Last weekend, more than 100,000 people descended on Washington D.C. to protest possible U.S. military action on Iraq. In most cases, it was a blip on the news radar, eclipsed by a captured sniper and a fallen senator. Closed off in my home with my wife out of town on business, the thought of some of the biggest crowds since the Vietnam War protests gave me some hope. Yet, I wonder what's going to happen when the war starts?

Will the anti-war crowd faded, as they did when the first Gulf War happened, and when the first reports coming from the front were insanely good ones for the U.S. America suffered an intoxicating fell-good wave, until we learned the news was Pentagon-fed. And that some soldiers were coming down with some mysterious syndrome. And about that time, after the war ended, the question was asked on bumper stickers across the nation, "Saddam Hussein still has a job, do you?"

It was about then we figured we were suckered.

Ten years later, the dim prince of a mediocre king is installed to finish a war that will only benefit the oil companies and CNN. Nothing anyone says (well, no one from a foreign country or a non-Republican) makes a difference. It's IraqIraqIraqIRAQ!

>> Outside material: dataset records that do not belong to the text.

-- ==== Sys2Proof/Proofs/IntegerWords.lean ====
section
/-! Integer, shift, bit-field, address-pair, unary and scalar words (R75 to R86). -/

set_option Elab.async false

namespace Sys2Proof.Machine

/-! Words that deliver a value (R75, R77, R78). -/

/-- A vector word of two sources completes with any value that its operation is known to have. -/
theorem vec2_word {c : RName → Src → Src → Instr} {op g : W32 → W32 → W32} (hc : ∀ d a b s, exec (c d a b) s = vec2 op d a b s)
    (hg : ∀ x y, op x y = g x y) {d : RName} {a b : Src} {s : State} (hd : dst32 d = true) (ha : Sys2Proof.src32 a = true)
    (hb : Sys2Proof.src32 b = true) (hs : s.CanIssue [a, b]) :
    ∃ t, exec (c d a b) s = .next t ∧ VecWord s t d false (fun n => (g (s.src32 a n) (s.src32 b n)).setWidth 64) 0 := by
  obtain rfl : op = g := funext₂ hg
  rw [hc]
  exact vec2_completes hd ha hb hs

theorem vec3_word {c : RName → Src → Src → Instr} {op g : W32 → W32 → W32 → W32} (hc : ∀ d a b s, exec (c d a b) s = vec3 op d a b s)
    (hg : ∀ x y z, op x y z = g x y z) {d : RName} {a b : Src} {s : State} (hd : dstR d = true) (ha : Sys2Proof.src32 a = true)
    (hb : Sys2Proof.src32 b = true) (hs : s.CanIssue [a, b]) :
    ∃ t, exec (c d a b) s = .next t ∧
      VecWord s t d false (fun n => (g (s.src32 a n) (s.src32 b n) (s.cw.readV d.toNat n)).setWidth 64) 0 := by
  obtain rfl : op = g := funext₃ hg
  rw [hc]
  exact vec3_completes hd ha hb hs

/-- A vector word of one source completes with a value that stands in any relation to the source that its operation keeps. -/
theorem vec1_word {c : RName → Src → Instr} {op : W32 → W32} {P : W32 → W32 → Prop} (hc : ∀ d a s, exec (c d a) s = vec1 op d a s)
    (hP : ∀ x, P x (op x)) {d : RName} {a : Src} {s : State} (hd : dst32 d = true) (ha : Sys2Proof.src32 a = true) (hs : s.CanIssue [a]) :
    ∃ t, ∃ r : Nat → W32, exec (c d a) s = .next t ∧ VecWord s t d false (fun n => (r n).setWidth 64) 0 ∧ ∀ n, P (s.src32 a n) (r n) := by
  obtain ⟨t, ht, hw⟩ := vec1_completes (op := op) hd ha hs
  exact ⟨t, fun n => op (s.src32 a n), (hc d a s).trans ht, hw, fun n => hP _⟩

theorem sca2_word {c : RName → Src → Src → Instr} {op g : W32 → W32 → W32} (hc : ∀ d a b s, exec (c d a b) s = sca2 op d a b s)
    (hg : ∀ x y, op x y = g x y) {d : RName} {a b : Src} {s : State} (hd : sdst32 d = true) (ha : ssrc32 a = true)
    (hb : ssrc32 b = true) (hs : s.CanIssue [a, b]) :
    ∃ t, exec (c d a b) s = .next t ∧ ScaWord s t d false ((g (s.src32 a 0) (s.src32 b 0)).setWidth 64) := by
  obtain rfl : op = g := funext₂ hg
  rw [hc]
  exact sca2_completes hd ha hb hs

theorem sca1_word {c : RName → Src → Instr} {op : W32 → W32} {P : W32 → W32 → Prop} (hc : ∀ d a s, exec (c d a) s = sca1 op d a s)
    (hP : ∀ x, P x (op x)) {d : RName} {a : Src} {s : State} (hd : sdst32 d = true) (ha : ssrc32 a = true) (hs : s.CanIssue [a]) :
    ∃ t, ∃ r : W32, exec (c d a) s = .next t ∧ ScaWord s t d false (r.setWidth 64) ∧ P (s.src32 a 0) r := by
  obtain ⟨t, ht, hw⟩ := sca1_completes (op := op) hd ha hs
  exact ⟨t, op (s.src32 a 0), (hc d a s).trans ht, hw, hP _⟩

/-- A vector form completes with any value that it is known to have in the state at issue. -/
theorem vecForm_word {i : Instr} {ok : Bool} {srcs : List Src} {d : RName} {wide : Bool} {f : State → Nat → W64} {g : Nat → W64} {s : State}
    (hi : exec i s = vecForm ok srcs d wide f s) (hg : ∀ n, f s n = g n) (hok : ok = true) (hs : s.CanIssue srcs) (hw : wideOk d wide) :
    ∃ t, exec i s = .next t ∧ VecWord s t d wide g 0 := by
  obtain rfl : f s = g := funext hg
  rw [hi]
  exact vecForm_completes hok hs hw

/-! The values by which more than one statement tells a unary word (R84, R85). -/

theorem notB_getLsbD (a : W32) : ∀ i < 32, (~~~a).getLsbD i = !a.getLsbD i := fun i hi => by
  rw [BitVec.getLsbD_not, decide_eq_true hi, Bool.true_and]

theorem clzOp_counts (a : W32) : (clzOp a).toNat ≤ 32 ∧ (∀ i < (clzOp a).toNat, a.getLsbD (31 - i) = false) ∧
    ((clzOp a).toNat < 32 → a.getLsbD (31 - (clzOp a).toNat) = true) := by
  rw [clzOp_toNat]
  exact firstPlace_spec _

theorem ctzOp_counts (a : W32) : (ctzOp a).toNat ≤ 32 ∧ (∀ i < (ctzOp a).toNat, a.getLsbD i = false) ∧
    ((ctzOp a).toNat < 32 → a.getLsbD (ctzOp a).toNat = true) := by
  rw [ctzOp_toNat]
  exact firstPlace_spec _

theorem cmpEq_value (x y : W32) : ones (x == y) = if x = y then 0xFFFFFFFF#32 else 0 := ones_if _ beq_iff_eq
theorem cmpNe_value (x y : W32) : ones (x != y) = if x ≠ y then 0xFFFFFFFF#32 else 0 := ones_if _ bne_iff_ne
theorem cmpLtS_value (x y : W32) : ones (x.slt y) = if x.toInt < y.toInt then 0xFFFFFFFF#32 else 0 := ones_if _ BitVec.slt_iff_toInt_lt
theorem cmpLtZ_value (x y : W32) : ones (x.ult y) = if x.toNat < y.toNat then 0xFFFFFFFF#32 else 0 := ones_if _ BitVec.ult_iff_lt
theorem cmpLeS_value (x y : W32) : ones (x.sle y) = if x.toInt ≤ y.toInt then 0xFFFFFFFF#32 else 0 := ones_if _ BitVec.sle_iff_toInt_le
theorem cmpLeZ_value (x y : W32) : ones (x.ule y) = if x.toNat ≤ y.toNat then 0xFFFFFFFF#32 else 0 := ones_if _ BitVec.ule_iff_le
theorem sel_value (x y z : W32) : (if z ≠ 0 then x else y) = if z = 0 then y else x := ite_not ..

/-- Settles O1: one value lemma for each word, in the order of the statement's list. -/
theorem integerVectorWords : Obligations.IntegerVectorWords := by
  refine ⟨fun e he d a b s hd ha hb hs => ?_, fun e he d a b s hd ha hb hs => ?_⟩ <;>
    simp only [List.mem_cons, List.not_mem_nil, or_false] at he
  · obtain rfl | rfl | rfl | rfl | rfl | rfl | rfl | rfl | rfl | rfl | rfl | rfl | rfl | rfl | rfl | rfl | rfl | rfl | rfl | rfl := he
    · exact vec2_word exec_iadd add_value hd ha hb hs
    · exact vec2_word exec_isub sub_value hd ha hb hs
    · exact vec2_word exec_imul mul_value hd ha hb hs
    · exact vec2_word exec_imulhS32 mulhS_value hd ha hb hs
    · exact vec2_word exec_imulhZ32 mulhZ_value hd ha hb hs
    · exact vec2_word exec_iminS32 minS_value hd ha hb hs
    · exact vec2_word exec_iminZ32 minZ_value hd ha hb hs
    · exact vec2_word exec_imaxS32 maxS_value hd ha hb hs
    · exact vec2_word exec_imaxZ32 maxZ_value hd ha hb hs
    · exact vec2_word exec_andB (fun _ _ => rfl) hd ha hb hs
    · exact vec2_word exec_orB (fun _ _ => rfl) hd ha hb hs
    · exact vec2_word exec_xorB (fun _ _ => rfl) hd ha hb hs
    · exact vec2_word exec_andn (fun _ _ => rfl) hd ha hb hs
    · exact vec2_word exec_cmpEq cmpEq_value hd ha hb hs
    · exact vec2_word exec_cmpNe cmpNe_value hd ha hb hs
    · exact vec2_word exec_cmpLtS32 cmpLtS_value hd ha hb hs
    · exact vec2_word exec_cmpLtZ32 cmpLtZ_value hd ha hb hs
    · exact vec2_word exec_cmpLeS32 cmpLeS_value hd ha hb hs
    · exact vec2_word exec_cmpLeZ32 cmpLeZ_value hd ha hb hs
    · exact vec2_word exec_iaddSatS32 addSat_value hd ha hb hs
  · obtain rfl | rfl := he
    · exact vec3_word exec_imad imad_value hd ha hb hs
    · exact vec3_word exec_sel sel_value hd ha hb hs

/-- Settles O2: the value lemma of each shift. -/
theorem shiftWords : Obligations.ShiftWords := by
  intro e he d a b s hd ha hb hs
  simp only [List.mem_cons, List.not_mem_nil, or_false] at he
  obtain rfl | rfl | rfl | rfl := he
  · exact vec2_word exec_shl shlOp_value hd ha hb hs
  · exact vec2_word exec_shr shrOp_value hd ha hb hs
  · exact vec2_word exec_shra shraOp_value hd ha hb hs
  · exact vec2_word exec_rotl rotlOp_value hd ha hb hs

/-- Settles O3: both words complete with the value of their operation, whose bits are read off its masks. -/
theorem bitFieldWords : Obligations.BitFieldWords := by
  intro d a b s ha hb hs pos len
  constructor
  · intro hd
    obtain ⟨t, ht, hw⟩ := vec2_completes (op := bfxOp) hd ha hb hs
    exact ⟨t, fun n => bfxOp (s.src32 a n) (s.src32 b n), (exec_bfx d a b s).trans ht, hw, fun n i hi => bfxOp_getLsbD _ _ hi⟩
  · intro hd
    obtain ⟨t, ht, hw⟩ := vec3_completes (op := bfiOp) hd ha hb hs
    exact ⟨t, fun n => bfiOp (s.src32 a n) (s.src32 b n) (s.cw.readV d.toNat n), (exec_bfi d a b s).trans ht, hw,
      fun n i hi => bfiOp_getLsbD _ _ _ hi⟩

/-- Settles O4: each address form is a vector form with the value of 64-bit arithmetic. -/
theorem addressPairWords : Obligations.AddressPairWords := by
  intro d a b s ha hs
  refine ⟨fun hd hb => ?_, fun hd hb => ⟨?_, ?_⟩, fun hd hb => ?_⟩
  · exact vecForm_word (exec_adda d a b s) (fun n => adda_value _ _) (by simp [hd, ha, hb]) hs (wideOk_of_dst64 hd)
  · exact vecForm_word (exec_adda64 d a b s) (fun n => adda64_value _ _) (by simp [hd, ha, hb]) hs (wideOk_of_dst64 hd)
  · exact vecForm_word (exec_suba d a b s) (fun n => suba_value _ _) (by simp [hd, ha, hb]) hs (wideOk_of_dst64 hd)
  · exact vecForm_word (exec_cmpaLt d a b s) (fun n => cmpaLt_value _ _) (by simp [hd, ha, hb]) hs (wideOk_false d)

/-- Settles O5: the bits or the integer of each unary result, in the order of the statement's list, then MOV64 and the immediates. -/
theorem unaryVectorWords : Obligations.UnaryVectorWords := by
  refine ⟨fun e he d a s hd ha hs => ?_, fun d a s hd ha hs => ?_, fun d i s hs => ⟨fun hd => ?_, fun hd => ?_⟩⟩
  · simp only [List.mem_cons, List.not_mem_nil, or_false] at he
    obtain rfl | rfl | rfl | rfl | rfl | rfl | rfl | rfl | rfl | rfl | rfl | rfl | rfl | rfl | rfl := he
    · exact vec1_word exec_mov (P := fun x r => r = x) (fun _ => rfl) hd ha hs
    · exact vec1_word exec_notB notB_getLsbD hd ha hs
    · exact vec1_word exec_popc popcOp_toNat hd ha hs
    · exact vec1_word exec_clz clzOp_counts hd ha hs
    · exact vec1_word exec_ctz ctzOp_counts hd ha hs
    · exact vec1_word exec_brev (fun x _ => brevOp_getLsbD x) hd ha hs
    · exact vec1_word exec_bswap (fun x _ => bswapOp_getLsbD x) hd ha hs
    · exact vec1_word exec_sextS8 sext8_toInt hd ha hs
    · exact vec1_word exec_sextS16 sext16_toInt hd ha hs
    · exact vec1_word exec_zextZ8 zext8_toNat hd ha hs
    · exact vec1_word exec_zextZ16 zext16_toNat hd ha hs
    · exact vec1_word (c := (.ineg · · false)) (fun d a s => exec_ineg d a false s) negOp_value hd ha hs
    · exact vec1_word (c := (.ineg · · true)) (fun d a s => exec_ineg d a true s) negOp_sat_toInt hd ha hs
    · exact vec1_word (c := (.iabsS32 · · false)) (fun d a s => exec_iabsS32 d a false s) absOp_value hd ha hs
    · exact vec1_word (c := (.iabsS32 · · true)) (fun d a s => exec_iabsS32 d a true s) absOp_sat_toInt hd ha hs
  · exact vecForm_word (exec_mov64 d a s) (fun _ => rfl) (by simp [hd, ha]) hs (wideOk_of_dst64 hd)
  · exact vecForm_word (exec_movi d i s) (fun _ => rfl) hd hs (wideOk_false d)
  · exact vecForm_word (exec_movhi d i s) (fun n => congrArg _ (movhi_value i _)) hd hs (wideOk_false d)

/-- A scalar word completes with any value that it is known to have in the state at issue. -/
theorem sca_word {i : Instr} {ok : Bool} {srcs : List Src} {d : RName} {f : State → W32} {v : W32} {s : State}
    (hi : exec i s = issueFixed ok srcs (fun s => .done (s.putS d (f s))) s) (hv : f s = v) (hok : ok = true) (hd : sdst32 d = true)
    (hs : s.CanIssue srcs) : ∃ t, exec i s = .next t ∧ ScaWord s t d false (v.setWidth 64) := by
  rw [hi, ← hv]
  exact sca_completes hok hd hs

theorem sca64_word {i : Instr} {ok : Bool} {srcs : List Src} {d : RName} {f : State → W64} {v : W64} {s : State}
    (hi : exec i s = issueFixed ok srcs (fun s => .done (s.putS64 d (f s))) s) (hv : f s = v) (hok : ok = true) (hd : sdst64 d = true)
    (hs : s.CanIssue srcs) : ∃ t, exec i s = .next t ∧ ScaWord s t d true v := by
  rw [hi, ← hv]
  exact sca64_completes hok hd hs

/-- Settles O6: each scalar word by the value lemma of its vector form. -/
theorem scalarWords : Obligations.ScalarWords := by
  refine ⟨fun e he d a b s hd ha hb hs => ?_, fun e he d a s hd ha hs => ?_,
    fun d a b s hd ha => ⟨fun hb hs => ?_, fun hs => ?_⟩, fun d i s hd hs => ⟨?_, ?_⟩⟩
  · simp only [List.mem_cons, List.not_mem_nil, or_false] at he
    obtain rfl | rfl | rfl | rfl | rfl | rfl | rfl | rfl | rfl | rfl | rfl := he
    · exact sca2_word exec_sadd add_value hd ha hb hs
    · exact sca2_word exec_ssub sub_value hd ha hb hs
    · exact sca2_word exec_smul mul_value hd ha hb hs
    · exact sca2_word exec_sand (fun _ _ => rfl) hd ha hb hs
    · exact sca2_word exec_sor (fun _ _ => rfl) hd ha hb hs
    · exact sca2_word exec_sxor (fun _ _ => rfl) hd ha hb hs
    · exact sca2_word exec_sshl shlOp_value hd ha hb hs
    · exact sca2_word exec_sshr shrOp_value hd ha hb hs
    · exact sca2_word exec_scmpEq cmpEq_value hd ha hb hs
    · exact sca2_word exec_scmpLtS32 cmpLtS_value hd ha hb hs
    · exact sca2_word exec_scmpLtZ32 cmpLtZ_value hd ha hb hs
  · simp only [List.mem_cons, List.not_mem_nil, or_false] at he
    obtain rfl | rfl | rfl | rfl | rfl | rfl | rfl | rfl | rfl | rfl | rfl | rfl | rfl | rfl | rfl := he
    · exact sca1_word exec_smov (P := fun x r => r = x) (fun _ => rfl) hd ha hs
    · exact sca1_word exec_snot notB_getLsbD hd ha hs
    · exact sca1_word exec_spopc popcOp_toNat hd ha hs
    · exact sca1_word exec_sclz clzOp_counts hd ha hs
    · exact sca1_word exec_sctz ctzOp_counts hd ha hs
    · exact sca1_word exec_sbrev (fun x _ => brevOp_getLsbD x) hd ha hs
    · exact sca1_word exec_sbswap (fun x _ => bswapOp_getLsbD x) hd ha hs
    · exact sca1_word exec_ssextS8 sext8_toInt hd ha hs
    · exact sca1_word exec_ssextS16 sext16_toInt hd ha hs
    · exact sca1_word exec_szextZ8 zext8_toNat hd ha hs
    · exact sca1_word exec_szextZ16 zext16_toNat hd ha hs
    · exact sca1_word (c := (.sneg · · false)) (fun d a s => exec_sneg d a false s) negOp_value hd ha hs
    · exact sca1_word (c := (.sneg · · true)) (fun d a s => exec_sneg d a true s) negOp_sat_toInt hd ha hs
    · exact sca1_word (c := (.sabsS32 · · false)) (fun d a s => exec_sabsS32 d a false s) absOp_value hd ha hs
    · exact sca1_word (c := (.sabsS32 · · true)) (fun d a s => exec_sabsS32 d a true s) absOp_sat_toInt hd ha hs
  · exact sca64_word (exec_sadda d a b s) (adda_value _ _) (by simp [hd, ha, hb]) hd hs
  · exact sca64_word (exec_smov64 d a s) rfl (by simp [hd, ha]) hd hs
  · exact sca_word (exec_smovi d i s) rfl hd hd hs
  · exact sca_word (exec_smovhi d i s) (movhi_value i _) hd hd hs

end Sys2Proof.Machine
end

I protest, I call my representatives. Tuesday, I'll vote. But frankly, I don't know what good it'll do. Sometimes I feel as if no one's listening.

Wellstone listened.

And now he's dead and gone.

When my wife came home, I felt a relief come over me. A sense of normalcy was returning. She was here again, and it was then I knew what it was about Wellstone that I missed.

Wellstone was always there. Wellstone never hesitated to take up the banner for the little guy or to take a stand against something that didn't gel with his conscience. Reports called him the last liberal in the Senate. A fitting, fighting epitaph. He took up the liberal moniker when liberal was a dirty word, when Clinton fought to find a moderate way (and ended up giving the GOP, in my humble opinion). Wellstone could be counted to speak for the veteran, the worker, the voter and dozens of other professions or titles that doesn't sound like banker, CEO or millionaire.

And those 100,000 in D.C. knew what Wellstone was about. They figured out how to band together: Democrats, Greens, veterans, Independents, mom, dads, teachers, doctors, the hungry and the scared. There's hope in that mass who marched around the White House.

I suppose I'm an optimist. I tried being a cynic, almost a nihilist and only got for my troubles the experience of losing more sleep and learning that I'm less fun to be around. When anyone thinks they're a nihilist, they think they're Brad Pitt as Tyler Durden. No, you're an obnoxious, selfish prat who read the Cliff's Notes of Nietzsche.

No, instead, I'm the cocky American pilot as seen in Hollywood's romanticized vision of World War II Prisoner of War films...the one where the pilot grins that sly grin. I know that fence is there, but I know I'm getting out of here someday, somehow. It's just a matter of time.

Sometimes I feel like I'm losing, something I think when I make a donation to Amnesty International I'm covering up or making up for the sins my country commits around the world in the name of "democracy" or national security interests. But one day, I know I'm going to figure a way around the maze and make a difference.